La Shoah (hébreu : שואה, « catastrophe ») ou Holocauste est l’entreprise d’extermination systématique, menée par l’Allemagne nazie contre le peuple juif pendant la Seconde Guerre mondiale, qui conduit à la disparition d’entre cinq et six millions de Juifs, soit les deux tiers des Juifs d’Europe et environ 40 % des Juifs du monde. On utilise aussi les termes de « génocide juif », de « judéocide » ou encore de « destruction des Juifs d’Europe » (Raul Hilberg). Des débats continuent de diviser historiens et linguistes sur le terme adéquat.

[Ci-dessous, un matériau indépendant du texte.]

/-! ## Counts along a run -/

theorem eventPulses_succ (h : s.cfg.wf = true) (b : BtnIx) (k : Nat) :
    eventPulses b (k + 1) s = (if s.event b then 1 else 0) + eventPulses b k s.after := by
  rw [eventPulses, step_of_wf h]

theorem sampledLevels_succ (h : s.cfg.wf = true) (b : BtnIx) (k : Nat) :
    sampledLevels b (k + 1) s =
      (if s.accepted then [s.inp.btn b] else []) ++ sampledLevels b k s.after := by
  rw [sampledLevels, step_of_wf h]

end Sys2Proof.Machine

end

section
/-! PROOFS. The invariant (10_state.md R21, 42_top_level.md R91): it holds at reset and every step
keeps it, so it holds along every run; the counts keep their width (R18). -/

namespace Sys2Proof.Machine

variable {s t : State} {b : BtnIx} {n : Nat} {d : Deb} {rst poll : Bool} {l : Level}

/-! ## One channel -/

/-- Where a settling channel comes from: its delay went on, or a poll fired. -/
theorem debStep_pend_cases (h : (debStep n d rst poll l).pend = true) :
    rst = false ∧
      ((d.pend = true ∧ d.cnt ≠ 0 ∧ debStep n d rst poll l = ⟨d.prev, true, d.cnt - 1⟩) ∨
        (d.pend = false ∧ poll = true ∧ (l = .pressed ∧ d.prev = .released) ∧
          debStep n d rst poll l = ⟨.pressed, true, n⟩)) := by
  obtain ⟨-, hstep⟩ | ⟨hrst, hpend, hcnt, hstep⟩ | ⟨-, -, -, hstep⟩ | ⟨hrst, hidle, hpoll, hstep⟩ |
    ⟨-, hidle, -, hstep⟩ := debStep_cases n d rst poll l
  · rw [hstep] at h
    cases h
  · exact ⟨hrst, .inl ⟨hpend, hcnt, hstep⟩⟩
  · rw [hstep] at h
    cases h
  · rw [hstep] at h
    exact ⟨hrst, .inr ⟨hidle, hpoll, (d.pollOp_pend_iff n l).1 h,
      hstep.trans (Deb.pollOp_of_fires h n)⟩⟩
  · rw [hstep, hidle] at h
    cases h

theorem Deb.ok_of_idle_zero (prev : Level) (n : Nat) : Deb.Ok n ⟨prev, false, 0⟩ :=
  ⟨fun _ => rfl, Nat.zero_le n, Bool.noConfusion⟩

theorem Deb.pollOp_ok (d : Deb) (n : Nat) (l : Level) : (d.pollOp n l).Ok n := by
  cases hfires : d.fires l with
  | true =>
    rw [Deb.pollOp_of_fires hfires]
    exact ⟨Bool.noConfusion, le_rfl, fun _ => rfl⟩
  | false =>
    rw [Deb.pollOp_of_not_fires hfires]
    exact Deb.ok_of_idle_zero l n

theorem debStep_ok (h : d.Ok n) : (debStep n d rst poll l).Ok n := by
  obtain ⟨hidle, hle, hprev⟩ := h
  obtain ⟨-, hstep⟩ | ⟨-, hpend, -, hstep⟩ | ⟨-, -, -, hstep⟩ | ⟨-, -, -, hstep⟩ |
    ⟨-, -, -, hstep⟩ := debStep_cases n d rst poll l <;> rw [hstep]
  · exact Deb.ok_of_idle_zero .released n
  · exact ⟨Bool.noConfusion, (Nat.sub_le _ _).trans hle, fun _ => hprev hpend⟩
  · exact Deb.ok_of_idle_zero d.prev n
  · exact d.pollOp_ok n l
  · exact ⟨hidle, hle, hprev⟩

/-! ## The whole state -/

theorem State.Inv.deb_ok (h : s.Inv) (b : BtnIx) : (s.deb b).Ok s.cfg.settleCycles := by
  obtain ⟨-, hok0, hok1, -⟩ := h
  cases b
  · exact hok0
  · exact hok1

/-- In the ICB a channel that settles next counts on from its delay, or both channels were idle and
it starts at `SETTLE_CYCLES`. -/
theorem State.debNext_cnt_of_pend (h : (s.debNext b).pend = true) :
    ((s.deb b).pend = true ∧ (s.debNext b).cnt = (s.deb b).cnt - 1) ∨
      (s.busy = false ∧ (s.debNext b).cnt = s.cfg.settleCycles) := by
  obtain ⟨-, ⟨hpend, -, hstep⟩ | ⟨-, hpoll, -, hstep⟩⟩ := debStep_pend_cases h
  · exact .inl ⟨hpend, congrArg Deb.cnt hstep⟩
  · rw [Bool.and_eq_true, Bool.not_eq_true'] at hpoll
    exact .inr ⟨hpoll.2, congrArg Deb.cnt hstep⟩

/-- Two channels that settle next are in step, where two that settle now are (R91). -/
theorem State.debNext_inStep
    (h : s.deb0.pend = true → s.deb1.pend = true → s.deb0.cnt = s.deb1.cnt)
    (h0 : (s.debNext .b0).pend = true) (h1 : (s.debNext .b1).pend = true) :
    (s.debNext .b0).cnt = (s.debNext .b1).cnt := by
  obtain ⟨hpend0, hcnt0⟩ | ⟨hbusy0, hcnt0⟩ := State.debNext_cnt_of_pend h0 <;>
    obtain ⟨hpend1, hcnt1⟩ | ⟨hbusy1, hcnt1⟩ := State.debNext_cnt_of_pend h1 <;> rw [hcnt0, hcnt1]
  · exact congrArg (· - 1) (h hpend0 hpend1)
  · exact absurd (State.busy_of_pend hpend0) (by simp [hbusy1])
  · exact absurd (State.busy_of_pend hpend1) (by simp [hbusy0])

theorem State.Inv.after (h : s.Inv) : s.after.Inv := by
  have hok : ∀ b, (s.stepDeb b).Ok s.cfg.settleCycles := fun b =>
    State.stepDeb_of_debStep (P := Deb.Ok s.cfg.settleCycles) (h.deb_ok b)
      fun _ => debStep_ok (h.deb_ok b)
  obtain ⟨hwf, -, -, hinStep⟩ := h
  refine ⟨hwf, hok .b0, hok .b1, fun hicb => ?_⟩
  rw [State.after_target] at hicb
  rw [State.after_deb0, State.after_deb1, State.stepDeb_icb hicb, State.stepDeb_icb hicb]
  exact State.debNext_inStep (hinStep hicb)

theorem State.resetWith_inv {c : Config} (h : c.wf = true) : (State.resetWith c).Inv :=
  ⟨h, Deb.ok_of_idle_zero _ _, Deb.ok_of_idle_zero _ _, fun _ => Bool.noConfusion⟩

/-- Every state that a run reaches from reset, whatever its inputs are, meets the invariant. -/
theorem inv_of_runFor_resetWith {c : Config} (h : c.wf = true) {i : Inputs} {q : List Inputs}
    {k : Nat} (hrun : runFor k { State.resetWith c with inp := i, queue := q } = .next t) :
    t.Inv ∧ t.cfg = c ∧ t.target = .icb := by
  obtain ⟨-, rfl⟩ := runFor_next hrun
  have hinv : State.Inv { State.resetWith c with inp := i, queue := q } := State.resetWith_inv h
  exact ⟨Function.Iterate.rec State.Inv hinv (fun _ => State.Inv.after) k,
    State.iterate_after_cfg _ k, State.iterate_after_target _ k⟩

/-! ## The width of the counts -/

theorem State.countsFit_iff : s.CountsFit ↔ ∀ b, (s.deb b).cnt < 2 ^ s.cfg.settleW :=
  ⟨fun h b => by cases b; exacts [h.1, h.2], fun h => ⟨h .b0, h .b1⟩⟩

theorem settleCycles_lt {c : Config} (h : c.wf = true) : c.settleCycles < 2 ^ c.settleW := by
  obtain ⟨-, -, -, hle, -⟩ := config_ranges h
  have hpos := Nat.two_pow_pos c.settleW
  omega

theorem State.freeCount_lt (s : State) (b : BtnIx) : s.freeCount b < 2 ^ s.cfg.settleW :=
  Nat.mod_lt _ (Nat.two_pow_pos _)

theorem Deb.countOp_cnt_lt {m below : Nat} (h : d.cnt < m) (hbelow : below < m) :
    (d.countOp below).cnt < m := by
  rw [Deb.countOp]
  split_ifs
  · exact hbelow
  · exact (Nat.sub_le _ _).trans_lt h

theorem Deb.pollOp_cnt_lt {m : Nat} (hn : n < m) : (d.pollOp n l).cnt < m := by
  rw [Deb.pollOp_cnt]
  split_ifs
  · exact hn
  · exact (Nat.zero_le n).trans_lt hn

theorem Deb.stallOp_cnt_le (d : Deb) (below : Nat) : (d.stallOp below).cnt ≤ d.cnt := by
  obtain ⟨-, hstall⟩ | ⟨-, -, hstall⟩ | ⟨-, -, hstall⟩ := d.stallOp_cases below <;> rw [hstall]
  · exact Nat.zero_le _
  · exact Nat.sub_le _ _

theorem State.CountsFit.setDeb (h : s.CountsFit) (hd : d.cnt < 2 ^ s.cfg.settleW) :
    (s.setDeb b d).CountsFit := by
  obtain ⟨h0, h1⟩ := h
  cases b
  · exact ⟨hd, h1⟩
  · exact ⟨h0, hd⟩

theorem exec_countsFit {i : Instr} (h : s.CountsFit) (he : exec i s = .next t) : t.CountsFit := by
  have hwf := exec_next_wf he
  have hcnt := State.countsFit_iff.1 h
  have hsettle := settleCycles_lt hwf
  have hzero := Nat.two_pow_pos s.cfg.settleW
  cases i <;> rw [(perform_next he).2]
  case cond a raw => exact h
  case reset b => exact h.setDeb hzero
  case count b => exact h.setDeb (Deb.countOp_cnt_lt (hcnt b) (s.freeCount_lt b))
  case deliver b => exact h.setDeb (hcnt b)
  case poll b l => exact h.setDeb (Deb.pollOp_cnt_lt hsettle)
  case hold b => exact h.setDeb (hcnt b)
  case tReset => exact ⟨hzero, hzero⟩
  case tStall =>
    exact ⟨(Deb.stallOp_cnt_le _ _).trans_lt h.1, (Deb.stallOp_cnt_le _ _).trans_lt h.2⟩
  case tSample => exact ⟨Deb.pollOp_cnt_lt hsettle, Deb.pollOp_cnt_lt hsettle⟩
  case tIdle => exact h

Les Juifs, désignés par les nazis comme leurs « ennemis irréductibles » et assimilés par leur idéologie à une race inférieure, sont affamés jusqu’à la mort dans les ghettos de Pologne et d’Union soviétique occupée, ou assassinés par l’emploi des méthodes suivantes : fusillades massives des Einsatzgruppen sur le front de l’Est — connues sous l’appellation « Shoah par balles » — ; travail forcé et sous-alimentation dans les camps de concentration ; gazage dans les « camions à gaz » ou dans les chambres à gaz des centres d’extermination. Dans ce dernier cas, les corps, privés de sépulture, sont éliminés par l’usage intensif des fours crématoires et la dispersion des cendres. Cet aspect de la Shoah en fait le seul génocide industrialisé de l’Histoire. L’horreur de ce « crime de masse »e conduit, après-guerre, à l’élaboration des notions juridiques de « crime contre l’humanité » et de « génocide ». Ces crimes sont jugés imprescriptibles par la Convention sur l’imprescriptibilité des crimes de guerre et des crimes contre l’humanité, adoptée par les Nations unies en 1968. Ces notions sont utilisées postérieurement dans de multiples contextes, notamment le génocide arménien, génocide des Tutsi ou massacre de Srebrenica. Le droit international humanitaire est également enrichi avec l’adoption des conventions de Genève de 1949, qui protègent la population civile en temps de guerre. Les précédentes conventions de Genève (1929), en vigueur durant la Seconde Guerre mondiale, concernent uniquement les combattants  blessés, malades ou faits prisonniers.